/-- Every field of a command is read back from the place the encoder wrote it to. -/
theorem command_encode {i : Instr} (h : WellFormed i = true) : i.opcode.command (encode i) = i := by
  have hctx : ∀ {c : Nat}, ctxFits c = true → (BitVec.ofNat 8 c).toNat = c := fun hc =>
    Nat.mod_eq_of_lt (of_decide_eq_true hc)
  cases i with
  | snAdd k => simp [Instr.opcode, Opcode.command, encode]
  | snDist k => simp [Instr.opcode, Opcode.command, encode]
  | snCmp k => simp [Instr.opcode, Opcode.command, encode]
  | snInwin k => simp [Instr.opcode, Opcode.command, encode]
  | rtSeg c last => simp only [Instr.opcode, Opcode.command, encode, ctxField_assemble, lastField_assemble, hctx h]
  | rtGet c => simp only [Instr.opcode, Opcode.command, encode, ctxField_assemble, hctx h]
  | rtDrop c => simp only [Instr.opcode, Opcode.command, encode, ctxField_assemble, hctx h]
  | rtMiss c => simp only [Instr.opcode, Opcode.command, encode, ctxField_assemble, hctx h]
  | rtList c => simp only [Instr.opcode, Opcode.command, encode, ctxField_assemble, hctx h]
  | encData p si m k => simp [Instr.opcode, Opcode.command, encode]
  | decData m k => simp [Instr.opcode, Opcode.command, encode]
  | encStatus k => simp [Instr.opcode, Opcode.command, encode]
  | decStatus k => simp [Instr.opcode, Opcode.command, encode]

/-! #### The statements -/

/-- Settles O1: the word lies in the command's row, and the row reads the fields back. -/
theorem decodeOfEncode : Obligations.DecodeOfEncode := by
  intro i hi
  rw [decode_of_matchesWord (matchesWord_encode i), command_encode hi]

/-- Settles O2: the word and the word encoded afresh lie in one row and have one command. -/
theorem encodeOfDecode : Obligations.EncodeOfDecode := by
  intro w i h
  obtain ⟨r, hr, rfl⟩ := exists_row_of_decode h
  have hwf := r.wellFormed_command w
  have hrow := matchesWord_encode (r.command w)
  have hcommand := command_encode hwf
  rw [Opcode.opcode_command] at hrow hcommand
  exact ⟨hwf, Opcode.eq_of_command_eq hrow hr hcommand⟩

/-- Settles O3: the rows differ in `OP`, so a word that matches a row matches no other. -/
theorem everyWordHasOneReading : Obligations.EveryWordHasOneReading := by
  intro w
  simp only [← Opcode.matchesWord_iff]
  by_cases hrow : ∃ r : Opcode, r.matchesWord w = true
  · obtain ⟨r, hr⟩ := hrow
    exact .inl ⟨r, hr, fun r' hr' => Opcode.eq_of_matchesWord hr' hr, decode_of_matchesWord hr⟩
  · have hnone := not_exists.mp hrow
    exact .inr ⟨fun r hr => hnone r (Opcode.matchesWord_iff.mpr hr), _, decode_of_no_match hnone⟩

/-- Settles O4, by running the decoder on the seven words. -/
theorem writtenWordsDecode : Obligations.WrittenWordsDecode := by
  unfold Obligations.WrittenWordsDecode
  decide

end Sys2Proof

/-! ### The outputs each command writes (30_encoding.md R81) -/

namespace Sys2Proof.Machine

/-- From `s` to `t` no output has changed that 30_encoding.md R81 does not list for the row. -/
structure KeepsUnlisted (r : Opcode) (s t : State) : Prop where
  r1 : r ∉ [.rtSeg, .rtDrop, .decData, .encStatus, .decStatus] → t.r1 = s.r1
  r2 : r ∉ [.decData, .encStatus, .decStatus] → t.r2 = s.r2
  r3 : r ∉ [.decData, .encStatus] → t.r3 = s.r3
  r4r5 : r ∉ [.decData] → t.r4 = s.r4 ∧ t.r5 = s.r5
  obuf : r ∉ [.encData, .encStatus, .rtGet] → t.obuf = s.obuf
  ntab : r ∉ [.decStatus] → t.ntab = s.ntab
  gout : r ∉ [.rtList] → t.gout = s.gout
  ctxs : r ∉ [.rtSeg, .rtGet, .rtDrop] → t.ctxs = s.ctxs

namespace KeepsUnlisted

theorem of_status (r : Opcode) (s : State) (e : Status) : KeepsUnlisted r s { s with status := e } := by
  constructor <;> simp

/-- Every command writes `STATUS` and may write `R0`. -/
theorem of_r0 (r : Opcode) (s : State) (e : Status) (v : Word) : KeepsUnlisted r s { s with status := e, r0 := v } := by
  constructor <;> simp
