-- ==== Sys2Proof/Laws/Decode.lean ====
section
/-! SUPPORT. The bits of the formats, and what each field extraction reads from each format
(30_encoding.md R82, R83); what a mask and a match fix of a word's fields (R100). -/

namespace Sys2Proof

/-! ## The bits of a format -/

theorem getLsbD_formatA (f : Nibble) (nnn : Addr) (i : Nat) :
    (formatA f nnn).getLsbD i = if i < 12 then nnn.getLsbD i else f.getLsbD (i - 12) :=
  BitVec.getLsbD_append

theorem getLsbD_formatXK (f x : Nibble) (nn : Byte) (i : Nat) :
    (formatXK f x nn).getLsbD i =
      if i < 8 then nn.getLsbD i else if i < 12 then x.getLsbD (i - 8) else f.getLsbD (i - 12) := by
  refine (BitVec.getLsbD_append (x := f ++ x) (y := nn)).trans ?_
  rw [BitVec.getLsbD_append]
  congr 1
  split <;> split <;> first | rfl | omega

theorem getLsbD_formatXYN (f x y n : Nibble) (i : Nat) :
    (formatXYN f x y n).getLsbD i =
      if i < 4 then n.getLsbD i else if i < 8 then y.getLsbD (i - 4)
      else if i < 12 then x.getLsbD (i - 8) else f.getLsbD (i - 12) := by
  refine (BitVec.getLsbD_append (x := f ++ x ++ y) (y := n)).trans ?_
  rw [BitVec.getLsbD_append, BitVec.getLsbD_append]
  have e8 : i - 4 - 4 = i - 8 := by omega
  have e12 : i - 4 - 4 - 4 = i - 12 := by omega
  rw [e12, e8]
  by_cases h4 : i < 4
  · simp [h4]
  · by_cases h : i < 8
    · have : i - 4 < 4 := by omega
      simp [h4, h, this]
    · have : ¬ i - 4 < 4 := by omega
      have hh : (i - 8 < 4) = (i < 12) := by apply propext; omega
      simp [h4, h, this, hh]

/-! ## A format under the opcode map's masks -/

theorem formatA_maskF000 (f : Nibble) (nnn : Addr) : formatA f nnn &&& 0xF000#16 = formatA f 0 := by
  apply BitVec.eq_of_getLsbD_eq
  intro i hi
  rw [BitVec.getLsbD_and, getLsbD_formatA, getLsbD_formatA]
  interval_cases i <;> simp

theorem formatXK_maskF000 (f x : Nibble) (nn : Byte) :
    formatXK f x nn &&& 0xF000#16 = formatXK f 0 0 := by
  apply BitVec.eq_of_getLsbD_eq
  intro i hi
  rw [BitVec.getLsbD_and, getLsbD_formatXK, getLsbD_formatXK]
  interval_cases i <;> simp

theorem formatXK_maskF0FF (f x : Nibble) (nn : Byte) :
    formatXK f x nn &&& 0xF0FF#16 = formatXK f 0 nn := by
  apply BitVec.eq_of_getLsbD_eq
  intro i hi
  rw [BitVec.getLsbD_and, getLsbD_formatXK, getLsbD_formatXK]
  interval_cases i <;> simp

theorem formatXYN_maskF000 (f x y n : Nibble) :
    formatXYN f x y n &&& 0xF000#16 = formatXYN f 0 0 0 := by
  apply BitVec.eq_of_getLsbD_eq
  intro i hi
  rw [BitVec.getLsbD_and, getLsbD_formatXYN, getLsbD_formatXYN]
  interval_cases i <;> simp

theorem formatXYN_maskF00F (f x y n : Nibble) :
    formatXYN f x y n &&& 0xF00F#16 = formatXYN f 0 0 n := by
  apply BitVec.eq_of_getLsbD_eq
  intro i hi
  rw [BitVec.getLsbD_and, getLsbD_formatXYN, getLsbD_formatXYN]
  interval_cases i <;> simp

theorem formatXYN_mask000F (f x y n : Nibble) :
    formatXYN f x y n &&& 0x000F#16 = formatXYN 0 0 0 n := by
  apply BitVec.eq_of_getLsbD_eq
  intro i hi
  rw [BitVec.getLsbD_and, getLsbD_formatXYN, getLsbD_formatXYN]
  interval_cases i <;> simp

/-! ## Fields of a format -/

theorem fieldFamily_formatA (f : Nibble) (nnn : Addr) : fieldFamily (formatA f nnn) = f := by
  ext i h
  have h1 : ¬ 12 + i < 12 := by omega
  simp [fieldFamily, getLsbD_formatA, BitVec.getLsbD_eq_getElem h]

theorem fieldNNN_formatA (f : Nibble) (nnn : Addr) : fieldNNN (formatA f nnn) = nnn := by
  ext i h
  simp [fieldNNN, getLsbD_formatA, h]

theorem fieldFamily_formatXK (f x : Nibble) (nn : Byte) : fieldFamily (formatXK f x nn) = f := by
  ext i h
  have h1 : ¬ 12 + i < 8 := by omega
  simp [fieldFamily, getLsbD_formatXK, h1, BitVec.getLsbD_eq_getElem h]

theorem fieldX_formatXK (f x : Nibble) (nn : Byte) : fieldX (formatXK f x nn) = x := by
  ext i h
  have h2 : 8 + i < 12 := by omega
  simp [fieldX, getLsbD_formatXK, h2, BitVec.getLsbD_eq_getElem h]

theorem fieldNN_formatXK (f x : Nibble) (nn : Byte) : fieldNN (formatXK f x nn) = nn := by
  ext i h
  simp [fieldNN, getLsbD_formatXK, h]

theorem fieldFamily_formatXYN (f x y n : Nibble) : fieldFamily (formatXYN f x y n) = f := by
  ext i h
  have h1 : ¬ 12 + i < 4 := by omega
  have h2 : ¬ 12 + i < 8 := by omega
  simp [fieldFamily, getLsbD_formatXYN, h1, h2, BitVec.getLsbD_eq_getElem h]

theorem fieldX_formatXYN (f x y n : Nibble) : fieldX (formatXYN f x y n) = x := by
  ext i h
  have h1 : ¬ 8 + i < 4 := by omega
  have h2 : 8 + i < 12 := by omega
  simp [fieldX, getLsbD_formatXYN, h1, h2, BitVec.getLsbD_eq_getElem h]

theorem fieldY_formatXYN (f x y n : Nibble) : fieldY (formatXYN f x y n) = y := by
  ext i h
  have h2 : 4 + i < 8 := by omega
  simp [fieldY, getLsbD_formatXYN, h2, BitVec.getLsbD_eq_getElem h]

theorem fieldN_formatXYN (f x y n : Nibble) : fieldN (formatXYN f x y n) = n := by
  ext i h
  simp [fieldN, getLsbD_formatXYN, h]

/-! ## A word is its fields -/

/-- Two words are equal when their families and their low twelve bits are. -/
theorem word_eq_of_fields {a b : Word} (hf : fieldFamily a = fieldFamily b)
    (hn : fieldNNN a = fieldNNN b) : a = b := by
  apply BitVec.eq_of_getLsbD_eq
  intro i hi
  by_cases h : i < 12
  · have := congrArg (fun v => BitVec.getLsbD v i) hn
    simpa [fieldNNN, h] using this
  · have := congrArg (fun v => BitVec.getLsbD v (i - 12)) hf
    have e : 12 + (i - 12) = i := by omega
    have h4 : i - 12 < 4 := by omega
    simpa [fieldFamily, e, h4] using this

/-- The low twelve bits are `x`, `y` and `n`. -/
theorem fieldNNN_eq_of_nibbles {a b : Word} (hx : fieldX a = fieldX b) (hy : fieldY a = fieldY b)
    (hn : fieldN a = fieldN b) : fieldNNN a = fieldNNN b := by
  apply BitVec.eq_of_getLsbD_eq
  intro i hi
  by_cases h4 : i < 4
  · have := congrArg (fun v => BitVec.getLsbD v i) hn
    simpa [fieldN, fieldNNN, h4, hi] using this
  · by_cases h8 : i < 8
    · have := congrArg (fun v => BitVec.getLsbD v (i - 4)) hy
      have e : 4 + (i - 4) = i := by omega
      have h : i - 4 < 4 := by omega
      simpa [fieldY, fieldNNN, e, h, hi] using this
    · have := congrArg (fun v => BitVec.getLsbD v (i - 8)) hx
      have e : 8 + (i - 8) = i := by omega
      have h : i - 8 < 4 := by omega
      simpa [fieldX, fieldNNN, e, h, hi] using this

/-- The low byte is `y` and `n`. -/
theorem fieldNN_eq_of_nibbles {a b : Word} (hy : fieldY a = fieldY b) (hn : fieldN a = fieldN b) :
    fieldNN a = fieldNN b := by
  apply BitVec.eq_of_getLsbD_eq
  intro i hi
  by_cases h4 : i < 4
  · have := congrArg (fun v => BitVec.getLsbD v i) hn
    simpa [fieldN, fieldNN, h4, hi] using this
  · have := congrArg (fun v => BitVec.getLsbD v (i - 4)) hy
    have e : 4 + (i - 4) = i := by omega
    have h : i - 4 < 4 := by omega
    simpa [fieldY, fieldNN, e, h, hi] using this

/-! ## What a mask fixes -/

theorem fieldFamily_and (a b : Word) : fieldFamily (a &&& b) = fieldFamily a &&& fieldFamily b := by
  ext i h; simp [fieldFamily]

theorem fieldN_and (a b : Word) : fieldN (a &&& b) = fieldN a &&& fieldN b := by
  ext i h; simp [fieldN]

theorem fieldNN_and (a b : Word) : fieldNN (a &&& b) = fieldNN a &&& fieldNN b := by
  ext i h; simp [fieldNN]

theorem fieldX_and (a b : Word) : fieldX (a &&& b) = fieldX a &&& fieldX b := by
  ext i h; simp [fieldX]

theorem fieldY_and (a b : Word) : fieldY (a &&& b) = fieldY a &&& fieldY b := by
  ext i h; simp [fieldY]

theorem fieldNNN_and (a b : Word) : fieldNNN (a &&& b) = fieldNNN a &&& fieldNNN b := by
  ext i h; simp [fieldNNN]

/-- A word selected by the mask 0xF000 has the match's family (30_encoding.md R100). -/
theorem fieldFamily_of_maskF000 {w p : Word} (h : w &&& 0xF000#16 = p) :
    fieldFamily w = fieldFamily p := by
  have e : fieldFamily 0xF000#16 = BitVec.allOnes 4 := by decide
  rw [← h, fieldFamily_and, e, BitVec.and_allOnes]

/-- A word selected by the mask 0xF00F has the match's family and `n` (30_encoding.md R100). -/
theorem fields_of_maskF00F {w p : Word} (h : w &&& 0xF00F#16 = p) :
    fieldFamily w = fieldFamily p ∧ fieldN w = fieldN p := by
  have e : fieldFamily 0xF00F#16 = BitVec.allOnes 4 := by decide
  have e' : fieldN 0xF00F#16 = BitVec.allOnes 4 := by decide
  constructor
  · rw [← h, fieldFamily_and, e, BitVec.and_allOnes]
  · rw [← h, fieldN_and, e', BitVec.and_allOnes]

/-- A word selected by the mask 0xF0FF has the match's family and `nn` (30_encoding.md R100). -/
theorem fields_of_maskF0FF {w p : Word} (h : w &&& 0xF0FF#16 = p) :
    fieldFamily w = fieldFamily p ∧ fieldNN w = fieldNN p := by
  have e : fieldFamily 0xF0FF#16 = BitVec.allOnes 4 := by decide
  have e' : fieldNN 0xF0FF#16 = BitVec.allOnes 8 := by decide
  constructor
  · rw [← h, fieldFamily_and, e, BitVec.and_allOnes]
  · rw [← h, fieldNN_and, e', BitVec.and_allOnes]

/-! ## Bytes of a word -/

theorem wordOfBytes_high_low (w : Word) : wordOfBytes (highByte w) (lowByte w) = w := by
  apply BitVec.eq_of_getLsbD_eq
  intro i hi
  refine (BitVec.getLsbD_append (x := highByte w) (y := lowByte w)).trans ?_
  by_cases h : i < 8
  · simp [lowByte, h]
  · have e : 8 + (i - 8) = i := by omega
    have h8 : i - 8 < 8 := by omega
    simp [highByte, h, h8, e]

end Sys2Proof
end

___

The entries above hold the needed span. Transcribe exactly the lines from the one with "have h1 : ¬ 12 + i < 8 := by omega" to the one with "simp [fieldN, getLsbD_formatXYN, h]", both included.

Task solution →
  have h1 : ¬ 12 + i < 8 := by omega
  simp [fieldFamily, getLsbD_formatXK, h1, BitVec.getLsbD_eq_getElem h]

theorem fieldX_formatXK (f x : Nibble) (nn : Byte) : fieldX (formatXK f x nn) = x := by
  ext i h
  have h2 : 8 + i < 12 := by omega
  simp [fieldX, getLsbD_formatXK, h2, BitVec.getLsbD_eq_getElem h]

theorem fieldNN_formatXK (f x : Nibble) (nn : Byte) : fieldNN (formatXK f x nn) = nn := by
  ext i h
  simp [fieldNN, getLsbD_formatXK, h]

theorem fieldFamily_formatXYN (f x y n : Nibble) : fieldFamily (formatXYN f x y n) = f := by
  ext i h
  have h1 : ¬ 12 + i < 4 := by omega
  have h2 : ¬ 12 + i < 8 := by omega
  simp [fieldFamily, getLsbD_formatXYN, h1, h2, BitVec.getLsbD_eq_getElem h]

theorem fieldX_formatXYN (f x y n : Nibble) : fieldX (formatXYN f x y n) = x := by
  ext i h
  have h1 : ¬ 8 + i < 4 := by omega
  have h2 : 8 + i < 12 := by omega
  simp [fieldX, getLsbD_formatXYN, h1, h2, BitVec.getLsbD_eq_getElem h]

theorem fieldY_formatXYN (f x y n : Nibble) : fieldY (formatXYN f x y n) = y := by
  ext i h
  have h2 : 4 + i < 8 := by omega
  simp [fieldY, getLsbD_formatXYN, h2, BitVec.getLsbD_eq_getElem h]

theorem fieldN_formatXYN (f x y n : Nibble) : fieldN (formatXYN f x y n) = n := by
  ext i h
  simp [fieldN, getLsbD_formatXYN, h]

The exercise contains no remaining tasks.